EDN Access PLEASE NOTE:
FIGURES WILL LINK
TO A PDF FILE.

April 9, 1998


Debugging embedded systems:
using a trace buffer to see what went wrong

Stuart R Ball

Your program writes values to a trace buffer when it executes significant points in the program code.  When something fails, you can look at the trace buffer to see a portion of program history.

08df_05.pdfWhen something goes wrong in an embedded system, you usually want to know what happened just before the failure. A trace buffer is a section of memory that provides a way to do that. A trace buffer is typically of binary length (for example, 256, 512, or 1024 locations), with each location holding 1 byte of information. Each byte is an action code. Each action code originates at a key location in your program, where you know from the program sequence that the corresponding specific action has occurred. At each such location, you write an extra program instruction that stores the appropriate action code as the latest entry in the trace buffer. Listing 1 shows an example trace-buffer routine that your program can call to store a code.

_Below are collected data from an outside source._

/-- A write that fails the check of its shape sets WIDTH of the page (R39). -/
theorem busWrite_align {s : State} {init a width : Nat} (hspace : regSpace init = true)
    (hcheck : s.accessCheck a width = .align) (v : Word) :
    s.busWrite init a width v = (s.respond .align).stickyAt (pageOf a) 4 (offOf a) true init 0 := by
  simp only [busWrite, viaWidth, hspace, hcheck, Bool.not_true, Bool.false_eq_true, if_false]

/-- A read that fails the check of its shape sets WIDTH of the page (R39). -/
theorem busRead_align {s : State} {init a width : Nat} (hspace : regSpace init = true)
    (hcheck : s.accessCheck a width = .align) :
    s.busRead init a width = (s.respond .align).stickyAt (pageOf a) 4 (offOf a) false init 0 := by
  simp only [busRead, hspace, hcheck, Bool.not_true, Bool.false_eq_true, if_false]

/-- A write outside every page answers the decode error, from whatever initiator (R40, R62). -/
theorem busWrite_absent {s : State} {init a width : Nat} (hpage : (kindOf (pageOf a)).isNone = true) (v : Word) :
    s.busWrite init a width v = s.respond .decode := by
  simp only [busWrite, viaWidth, accessCheck_absent hpage, ite_self]

/-- A read outside every page answers the decode error, from whatever initiator (R40, R62). -/
theorem busRead_absent {s : State} {init a width : Nat} (hpage : (kindOf (pageOf a)).isNone = true) :
    s.busRead init a width = s.respond .decode := by
  simp only [busRead, accessCheck_absent hpage, ite_self]

/-- A served write that is not an early one sets UNMAPPED where no register lies (R40). -/
theorem busWrite_unmapped {s : State} {init a : Nat} (hserves : s.serves init a = true)
    (hearly : ¬ (init = Init.HOST ∧ s.beforeMc = true)) (hmapped : mapped a = false) (v : Word) :
    s.busWrite init a 4 v = (s.respond .served).stickyAt (pageOf a) 5 (offOf a) true init 0 := by
  rw [serves, Bool.and_eq_true, decide_eq_true_eq] at hserves
  obtain ⟨hspace, hserved⟩ := hserves
  simp only [busWrite, viaWidth, hspace, hserved, respond_beforeMc, hearly, hmapped, Bool.not_true, Bool.not_false,
    Bool.false_eq_true, if_true, if_false]

/-- A command that ends by recording a misshapen access, in the form of the statement. -/
theorem next_settle_align {s : State} {o : Host.Outcome State Fault Refusal} {p off init : Nat} {w : Bool}
    (ho : o = .next ((s.respond .align).stickyAt p 4 off w init 0).settle) :
    ∃ t : State, o = .next t ∧ t.resp = .align ∧ t.flag ⟨R.ERR_STICKY p, 4, 1⟩ = true ∧ t.rdata = s.rdata ∧
      t.shM = s.shM ∧ t.shV = s.shV ∧ (∀ a, t.sramByte a = s.sramByte a) ∧
      ∀ a, a ≠ R.ERR_STICKY p → a ≠ R.ERR_INFO p → t.reg a = s.reg a := by
  obtain ⟨-, hshM, hshV, hsram, hregs⟩ := ((respond_errorFrame p s .align).trans
    (stickyAt_errorFrame _ p 4 off w init 0)).trans (settle_errorFrame p _)
  refine ⟨_, ho, ?_, ?_, ?_, hshM, hshV, hsram, hregs⟩
  · rw [settle_resp, stickyAt_resp]
    rfl
  · rw [settle_flag]
    exact stickyAt_flag _ _ _ _ _ _ _ (by decide)
  · rw [settle_rdata, stickyAt_rdata]
    rfl

/-- Settles O46: the access fails the check of its shape, and all that follows is the record in WIDTH. The shape is judged
before R25, so an early host write sets WIDTH alone, which is the model's reading (log entry 6). -/
theorem misshapenAccessesChangeNothing : Obligations.MisshapenAccessesChangeNothing := by
  unfold Obligations.MisshapenAccessesChangeNothing
  intro s init addr width value hspace hpage hheld hgated hshape c hc
  have hcheck := accessCheck_misshapen hpage hheld hgated hshape
  rcases hc with rfl | rfl
  · exact next_settle_align (by rw [exec_registerWrite, busWrite_align hspace hcheck])
  · exact next_settle_align (by rw [exec_rcFieldRead, busRead_align hspace hcheck])

/-- Settles O47. That the block-specific area of DBG and the production test registers count as undescribed is the model's
choice (log entry 10). -/
theorem absentAddressesAnswerAlike : Obligations.AbsentAddressesAnswerAlike := by
  unfold Obligations.AbsentAddressesAnswerAlike
  refine ⟨?_, ?_, ?_⟩
  · intro s init addr width value hpage c hc
    have ho : exec c s = .next (s.respond .decode).settle := by
      rcases hc with rfl | rfl
      · rw [exec_registerWrite, busWrite_absent hpage]
      · rw [exec_rcFieldRead, busRead_absent hpage]
    exact ⟨_, ho, settle_resp _, settle_rdata _, fun a => settle_reg _ a⟩
  · intro s init addr hmapped hserves
    refine ⟨_, exec_rcFieldRead init addr 4 s, ?_⟩
    rw [busRead_serves hserves, readDone, readEffect_unmapped s hmapped, readWord_unmapped s hmapped]
    exact ⟨settle_resp _, settle_rdata _, fun a => settle_reg _ a⟩
  · intro s init addr value hmapped hserves hreleased
    have hearly : ¬ (init = Init.HOST ∧ s.beforeMc = true) := by
      rintro ⟨hhost, hbefore⟩
      exact absurd hbefore (by rw [hreleased hhost]; exact Bool.false_ne_true)
    obtain ⟨t, ht, hflag, -, hshM, -, -, hregs⟩ := next_settle_recorded
      (exec_registerWrite init addr 4 value s)
      (p := pageOf addr) (b := 5) (s := s) (by
        rw [busWrite_unmapped hserves hearly hmapped]
        exact ⟨stickyAt_flag _ _ _ _ _ _ _ (by decide), (respond_errorFrame ..).trans (stickyAt_errorFrame ..)⟩)
    exact ⟨t, ht, hflag, hshM, hregs⟩

end State

/-! ### Transfer of the shadows (R51, R52) -/

/-- A key that a table does not list reads the default. -/
theorem Sparse.get_of_notMem_keys {α : Type} (d : Nat → α) {m : List (Nat × α)} {k : Nat} (h : k ∉ m.map (·.1)) :
    Sparse.get d m k = d k := by
  induction m with
  | nil => rfl
  | cons e m ih =>
    obtain ⟨i, v⟩ := e
    rw [List.map_cons, List.mem_cons, not_or] at h
    obtain ⟨hki, hkm⟩ := h
    rw [Sparse.get, if_neg (Ne.symm hki), ih hkm]

namespace State

theorem transferOne_reg (s : State) (a b : Nat) :
    (s.transferOne a).reg b = if b = a then s.written a else s.reg b := Sparse.get_set ..

theorem transferOne_shadowMask (s : State) (a b : Nat) :
    (s.transferOne a).shadowMask b = if b = a then 0 else s.shadowMask b := by
  unfold shadowMask
  exact Sparse.get_set _ s.shM a b 0

theorem transferOne_shadowVal (s : State) (a b : Nat) :
    (s.transferOne a).shadowVal b = if b = a then 0 else s.shadowVal b := by
  unfold shadowVal
  exact Sparse.get_set _ s.shV a b 0

/-- A word of which no bit is replaced. -/
theorem merge_no_bits (w v : Word) : (w &&& ~~~0) ||| (v &&& 0) = w := by
  rw [show (0 : Word) = 0#32 from rfl, BitVec.not_zero, BitVec.and_allOnes, BitVec.and_zero, BitVec.or_zero]

/-- A register with nothing in the shadow reads the value in force. -/
theorem written_of_shadowMask_zero {s : State} {a : Nat} (h : s.shadowMask a = 0) : s.written a = s.reg a := by
  rw [written, h, merge_no_bits]

/-- A transfer does not change what a read shows: the last value written (R51). -/
theorem transferOne_written (s : State) (a b : Nat) : (s.transferOne a).written b = s.written b := by
  by_cases h : b = a
  · rw [written_of_shadowMask_zero (by rw [transferOne_shadowMask, if_pos h]), transferOne_reg, if_pos h, h]
  · simp only [written, transferOne_reg, transferOne_shadowMask, transferOne_shadowVal, if_neg h]

theorem transferList_reg (s : State) (l : List Nat) (b : Nat) :
    (s.transferList l).reg b = if b ∈ l then s.written b else s.reg b := by
  induction l generalizing s with
  | nil => rfl
  | cons a as ih =>
    rw [transferList, ih, transferOne_written, transferOne_reg]
    by_cases hba : b = a <;> simp [hba]

theorem transferList_shadowMask (s : State) (l : List Nat) (b : Nat) :
    (s.transferList l).shadowMask b = if b ∈ l then 0 else s.shadowMask b := by
  induction l generalizing s with
  | nil => rfl
  | cons a as ih =>
    rw [transferList, ih, transferOne_shadowMask]
    by_cases hba : b = a <;> simp [hba]

theorem transferList_shadowVal (s : State) (l : List Nat) (b : Nat) :
    (s.transferList l).shadowVal b = if b ∈ l then 0 else s.shadowVal b := by
  induction l generalizing s with
  | nil => rfl
  | cons a as ih =>
    rw [transferList, ih, transferOne_shadowVal]
    by_cases hba : b = a <;> simp [hba]

/-- A chosen register that a transfer does not reach has nothing in the shadow. -/
theorem shadowMask_of_not_shadowed {s : State} {sel : Nat → Bool} {a : Nat} (hsel : sel a = true)
    (h : a ∉ s.shadowed sel) : s.shadowMask a = 0 :=
  Sparse.get_of_notMem_keys _ fun hkey => h (List.mem_filter.2 ⟨hkey, hsel⟩)

theorem not_shadowed_of_not_selected {s : State} {sel : Nat → Bool} {a : Nat} (hsel : sel a = false) :
    a ∉ s.shadowed sel := fun h => Bool.false_ne_true (hsel.symm.trans (List.mem_filter.1 h).2)

/-- Settles O50: register by register, along the list of shadowed registers that the choice selects. -/
theorem aTransferMovesEveryShadowAtOnce : Obligations.ATransferMovesEveryShadowAtOnce := by
  unfold Obligations.ATransferMovesEveryShadowAtOnce
  intro s sel a
  rw [transfer, transferList_reg, transferList_shadowMask, transferList_shadowVal]
  cases hsel : sel a with
  | false => simp [not_shadowed_of_not_selected hsel]
  | true =>
    by_cases hmem : a ∈ s.shadowed sel
    · simp [hmem]
    · have hmask := shadowMask_of_not_shadowed hsel hmem
      simp [hmem, hmask, written_of_shadowMask_zero hmask]

/-! ### The H fields of a DMA channel (R50, R55) -/

/-- The register at `a` holds nothing but H fields, in the bits `m`. -/
def onlyHalted (a : Nat) (m : Word) : Bool :=
  (fieldsAt a).any fun fs =>
    decide (fieldMask (fun f => f.acc = .rw && f.upd = .live) fs = 0) &&
    decide (fieldMask (fun f => f.acc = .rw && f.upd = .shadow) fs = 0) &&
    decide (fieldMask (fun f => f.acc = .rw && f.upd = .halted) fs = m) &&
    decide (fieldMask (fun f => f.acc = .w1c) fs = 0)

/-- `a` is a register of channel `n` that holds nothing but H fields, in the bits `m`, and is not CH_CTRL. -/
def channelHalted (n a : Nat) (m : Word) : Bool :=
  decide (pageOf a = P.DMAC) && decide (0x040 ≤ offOf a) && decide (offOf a % 0x80 ≠ 0x40) &&
    decide (offOf a / 0x80 = n) && onlyHalted a m
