-- ==== Sys2Proof/Proofs/SwialeInstructions.lean ====
section
/-! PROOF. The instructions of the Swiale cores (chapter 15): what each shape of instruction leaves of its core once its
operands are there, how an instruction about to execute completes, and the obligations that these complete. -/

namespace Sys2Proof.Machine

/-! ### Words -/

theorem wInt_eq_toInt (w : Word) : wInt w = w.toInt := (BitVec.toInt_eq_toNat_cond w).symm

/-- Beyond its width a word shifted to the right keeps its sign alone. -/
theorem sshiftRight_beyond (w : Word) {n : Nat} (h : 32 ≤ n) :
    w.sshiftRight n = if w.toInt < 0 then BitVec.allOnes 32 else 0 := by
  by_cases hneg : w.toInt < 0
  · rw [if_pos hneg, BitVec.sshiftRight_eq_of_msb_true (by rw [BitVec.msb_eq_toInt, decide_eq_true hneg]),
      BitVec.ushiftRight_eq_zero h]
    rfl
  · rw [if_neg hneg, BitVec.sshiftRight_eq_of_msb_false (by rw [BitVec.msb_eq_toInt, decide_eq_false hneg]),
      BitVec.ushiftRight_eq_zero h]
    rfl

namespace Core

/-! ### The shapes of instructions, once their operands are there -/

/-- Filling up to 8 operands leaves a core that held its depth within it. -/
theorem depth_of_need {k k1 : Core} {n : Nat} {l r : List Word} (h : k.need n = .ok k1) (hs : k1.stack = l ++ r)
    (hn : n ≤ 8) (hd : k.stack.length ≤ 8) : l.length + r.length ≤ 8 := by
  have hlen := need_length n k k1 h
  rw [hs, List.length_append] at hlen
  omega

theorem bin_of_need {k k1 : Core} {a b : Word} {r : List Word} (f : Word → Word → Word) (hd : k.stack.length ≤ 8)
    (hn : k.need 2 = .ok k1) (hs : k1.stack = b :: a :: r) :
    k.bin f = .ok ({ k1 with stack := f a b :: r }, .next) := by
  have hdepth : 2 + r.length ≤ 8 := depth_of_need (l := [b, a]) hn hs (by decide) hd
  have hroom : r.length < 8 := by omega
  simp [bin, pops_need hn, hs, bind, Except.bind, pure, Except.pure, push_room (k := { k1 with stack := r }) _ hroom]

theorem binSat_of_need {k k1 : Core} {a b : Word} {r : List Word} (f : Int → Int → Int) (hd : k.stack.length ≤ 8)
    (hn : k.need 2 = .ok k1) (hs : k1.stack = b :: a :: r) : k.binSat f = .ok ({ k1 with
      stack := BitVec.ofInt 32 (clampInt (-(2 ^ 31)) (2 ^ 31 - 1) (f a.toInt b.toInt)) :: r
      sat := k1.sat || decide (clampInt (-(2 ^ 31)) (2 ^ 31 - 1) (f a.toInt b.toInt) ≠ f a.toInt b.toInt) }, .next) := by
  have hdepth : 2 + r.length ≤ 8 := depth_of_need (l := [b, a]) hn hs (by decide) hd
  have hroom : r.length < 8 := by omega
  simp [binSat, pops_need hn, hs, bind, Except.bind, pure, Except.pure, sat32, wInt_eq_toInt, push, hroom, wOf]

theorem un_of_need {k k1 : Core} {a : Word} {r : List Word} (f : Word → Word) (hd : k.stack.length ≤ 8)
    (hn : k.need 1 = .ok k1) (hs : k1.stack = a :: r) : k.un f = .ok ({ k1 with stack := f a :: r }, .next) := by
  have hdepth : 1 + r.length ≤ 8 := depth_of_need (l := [a]) hn hs (by decide) hd
  have hroom : r.length < 8 := by omega
  simp [un, pop_need hn hs, bind, Except.bind, pure, Except.pure, push_room (k := { k1 with stack := r }) _ hroom]

theorem take_of_need {k k1 : Core} {a : Word} {r : List Word} (f : Word → Core → Core) (hn : k.need 1 = .ok k1)
    (hs : k1.stack = a :: r) : k.take f = .ok (f a { k1 with stack := r }, .next) := by
  simp [Core.take, pop_need hn hs, bind, Except.bind, pure, Except.pure]

theorem give_of_push {k k2 : Core} {w : Word} (h : k.push w = .ok k2) : k.give w = .ok (k2, .next) := by
  simp [give, h, bind, Except.bind, pure, Except.pure]

/-- A rearrangement takes its `n` operands off the stack and pushes others. -/
theorem shuffle_of_need {k k1 k2 : Core} {n : Nat} {l r : List Word} (f : List Word → List Word) (hn : k.need n = .ok k1)
    (hs : k1.stack = l ++ r) (hl : l.length = n) (hp : ({ k1 with stack := r } : Core).pushes (f l) = .ok k2) :
    k.shuffle n f = .ok (k2, .next) := by
  simp [shuffle, pops_need hn, hs, List.take_left' hl, List.drop_left' hl, hp, bind, Except.bind, pure, Except.pure]

/-- Values pushed on a stack with room for all of them spill nothing. -/
theorem pushes_room {k : Core} (ws : List Word) (h : k.stack.length + ws.length ≤ 8) :
    k.pushes ws = .ok { k with stack := ws.reverse ++ k.stack } := by
  induction ws generalizing k with
  | nil => rfl
  | cons w ws ih =>
    rw [List.length_cons] at h
    rw [pushes, push_room w (by omega)]
    exact (ih (by simp only [List.length_cons]; omega)).trans (by simp)

/-- A push follows pushes for which there is room. -/
theorem pushes_last {k k2 : Core} (ws : List Word) (w : Word) (h : k.stack.length + ws.length ≤ 8)
    (hp : ({ k with stack := ws.reverse ++ k.stack } : Core).push w = .ok k2) : k.pushes (ws ++ [w]) = .ok k2 := by
  induction ws generalizing k with
  | nil =>
    have hpush : k.push w = .ok k2 := hp
    simp [pushes, hpush, bind, Except.bind]
  | cons v ws ih =>
    rw [List.length_cons] at h
    rw [List.cons_append, pushes, push_room v (by omega)]
    refine ih (by simp only [List.length_cons]; omega) ?_
    simpa using hp

end Core

namespace Core

theorem stack_eta {k : Core} {l : List Word} (h : k.stack = l) : { k with stack := l } = k := by
  subst h
  rfl

/-! ### What a fill and a local access leave of a core -/

/-- A local read can do no more to the core than see a corrected error. -/
theorem readLocal_shape {k k1 : Core} {m : LocalMem} {off size v : Nat} (h : k.readLocal m off size = .ok (v, k1)) :
    ∃ seen, k1 = { k with corrSeen := seen } := by
  unfold readLocal at h
  dsimp only at h
  split at h
  · exact absurd h nofun
  · split at h
    · exact absurd h nofun
    · obtain ⟨-, rfl⟩ := Prod.mk.inj (Except.ok.inj h)
      split
      · exact ⟨true, rfl⟩
      · exact ⟨k.corrSeen, rfl⟩

theorem fill_shape {k k1 : Core} (h : k.fill = .ok k1) :
    ∃ st sp cy seen, k1 = { k with stack := st, sp := sp, cycle := cy, corrSeen := seen } := by
  unfold fill at h
  split at h
  · exact absurd h nofun
  · cases hread : k.readLocal .x (k.sp % 65536) 4 with
    | error e => simp [hread, bind, Except.bind] at h
    | ok x =>
      obtain ⟨v, k2⟩ := x
      obtain ⟨seen, rfl⟩ := readLocal_shape hread
      simp only [hread, bind, Except.bind, pure, Except.pure, Except.ok.injEq] at h
      exact ⟨_, _, _, _, h.symm⟩

/-- Filling the operand stack changes the stack, its pointer and the cycle count, and may see a corrected error. -/
theorem need_shape {k k1 : Core} {n : Nat} (h : k.need n = .ok k1) :
    ∃ st sp cy seen, k1 = { k with stack := st, sp := sp, cycle := cy, corrSeen := seen } := by
  induction n generalizing k1 with
  | zero => exact ⟨k.stack, k.sp, k.cycle, k.corrSeen, (Except.ok.inj h).symm⟩
  | succ n ih =>
    rw [need] at h
    cases hk : k.need n with
    | error e => simp [hk, bind, Except.bind] at h
    | ok k2 =>
      obtain ⟨st, sp, cy, seen, rfl⟩ := ih hk
      simp only [hk, bind, Except.bind] at h
      split at h
      · obtain ⟨st2, sp2, cy2, seen2, rfl⟩ := fill_shape h
        exact ⟨st2, sp2, cy2, seen2, rfl⟩
      · exact ⟨st, sp, cy, seen, (Except.ok.inj h).symm⟩

theorem writeLocal_aligned {k : Core} {m : LocalMem} {off size : Nat} (v : Nat) (hm : m ≠ .i) (h : off % size = 0) :
    k.writeLocal m off size v = .ok (k.putLocal m off size v) := by
  simp [writeLocal, hm, h]

theorem writeLocal_shape {k k1 : Core} {m : LocalMem} {off size v : Nat} (h : k.writeLocal m off size v = .ok k1) :
    k1 = k.putLocal m off size v := by
  unfold writeLocal at h
  dsimp only at h
  split at h
  · exact absurd h nofun
  · split at h
    · exact absurd h nofun
    · exact (Except.ok.inj h).symm

theorem aMem_ne_i (a : Nat) : aMem a ≠ .i := by
  unfold aMem
  split <;> nofun

/-- A local store changes a memory and its errors alone, so no pointer register. -/
theorem putLocal_pointers (k : Core) (m : LocalMem) (off size v : Nat) :
    (k.putLocal m off size v).a = k.a ∧ (k.putLocal m off size v).l = k.l ∧ (k.putLocal m off size v).m = k.m := by
  unfold putLocal setWord setMem
  dsimp only
  split <;> cases m <;> exact ⟨rfl, rfl, rfl⟩

theorem pick_of_need {k k1 k2 : Core} {f ipend id len : Nat} {wake : Bool} (hn : k.need (f + 1) = .ok k1)
    (hp : k1.push (k1.stack.getD f 0) = .ok k2) : k.operate ipend id wake (.pick f) len = .ok (k2, .next) := by
  simp only [operate, hn, bind, Except.bind]
  exact give_of_push hp

theorem norm_of_push {k k1 k2 : Core} {a : Word} {r : List Word} {ipend id len : Nat} {wake : Bool}
    (hd : k.stack.length ≤ 8) (hn : k.need 1 = .ok k1) (hs : k1.stack = a :: r)
    (hp : ({ k1 with stack := (a <<< redundant 32 a.toInt) :: r } : Core).push (BitVec.ofNat 32 (redundant 32 a.toInt)) =
      .ok k2) : k.operate ipend id wake .norm len = .ok (k2, .next) := by
  have hdepth : 1 + r.length ≤ 8 := depth_of_need (l := [a]) hn hs (by decide) hd
  rw [← wInt_eq_toInt] at hp
  exact shuffle_of_need (l := [a])
    (fun l => [l.getD 0 0 <<< redundant 32 (wInt (l.getD 0 0)), BitVec.ofNat 32 (redundant 32 (wInt (l.getD 0 0)))])
    hn hs rfl (pushes_last [a <<< redundant 32 (wInt a)] (BitVec.ofNat 32 (redundant 32 (wInt a)))
      (by simpa [Nat.add_comm] using hdepth) hp)

/-! ### Far accesses -/

theorem unblocked_of_ne {k k1 : Core} {f : Flow} (h : f ≠ .blocked) : k.unblocked (k1, f) = (k1, f) := if_neg h

/-- The address of a far form: T0 plus its displacement, modulo 2^32 (R383). -/
def farAddr (w : Word) (disp : Int) : Nat := ((w.toNat + disp) % 4294967296).toNat

theorem farLoad_remote {k k1 : Core} {w : Word} {r : List Word} {sz : Nat} {disp : Int} (hn : k.need 1 = .ok k1)
    (hs : k1.stack = w :: r) (hremote : localOf (farAddr w disp) = none)
    (hfree : ({ k1 with stack := r } : Core).loadWaits (farAddr w disp) = false) :
    k.farLoad sz disp = .ok (k, .far ⟨farAddr w disp, swSize sz, swSigned sz⟩) := by
  obtain ⟨st, sp, cy, seen, rfl⟩ := need_shape hn
  have hwaits : k.loadWaits (farAddr w disp) = false := hfree
  unfold farAddr at *
  simp [farLoad, pop_need hn hs, bind, Except.bind, pure, Except.pure, hremote, hwaits]

theorem farLoad_local {k k1 k2 : Core} {w : Word} {r : List Word} {sz off : Nat} {disp : Int} {m : LocalMem}
    (hn : k.need 1 = .ok k1) (hs : k1.stack = w :: r) (hlocal : localOf (farAddr w disp) = some (m, off))
    (hload : ({ k1 with stack := r } : Core).loadAt m off sz = .ok k2) :
    k.farLoad sz disp = .ok ({ k2 with cycle := k2.cycle + 1 }, .next) := by
  unfold farAddr at *
  simp [farLoad, pop_need hn hs, bind, Except.bind, pure, Except.pure, hlocal, hload]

08df_05.pdfTo see the benefits of a trace buffer, consider a hypothetical signal-monitoring system (Figure 1). This system monitors a continuous stream of digital data passing between two other systems, and it monitors commands over a serial port from a host PC. It must analyze the data stream for any of three possible patterns of bytes. If it detects any of the three patterns, it sends a message to the PC. The PC can individually mask the patterns, however. When the PC masks a pattern, the monitor still detects that pattern, but it doesn't send a notification to the PC. Assume that the monitor has a regular, 50-msec (20-Hz) interrupt that it uses to measure time-outs and other things.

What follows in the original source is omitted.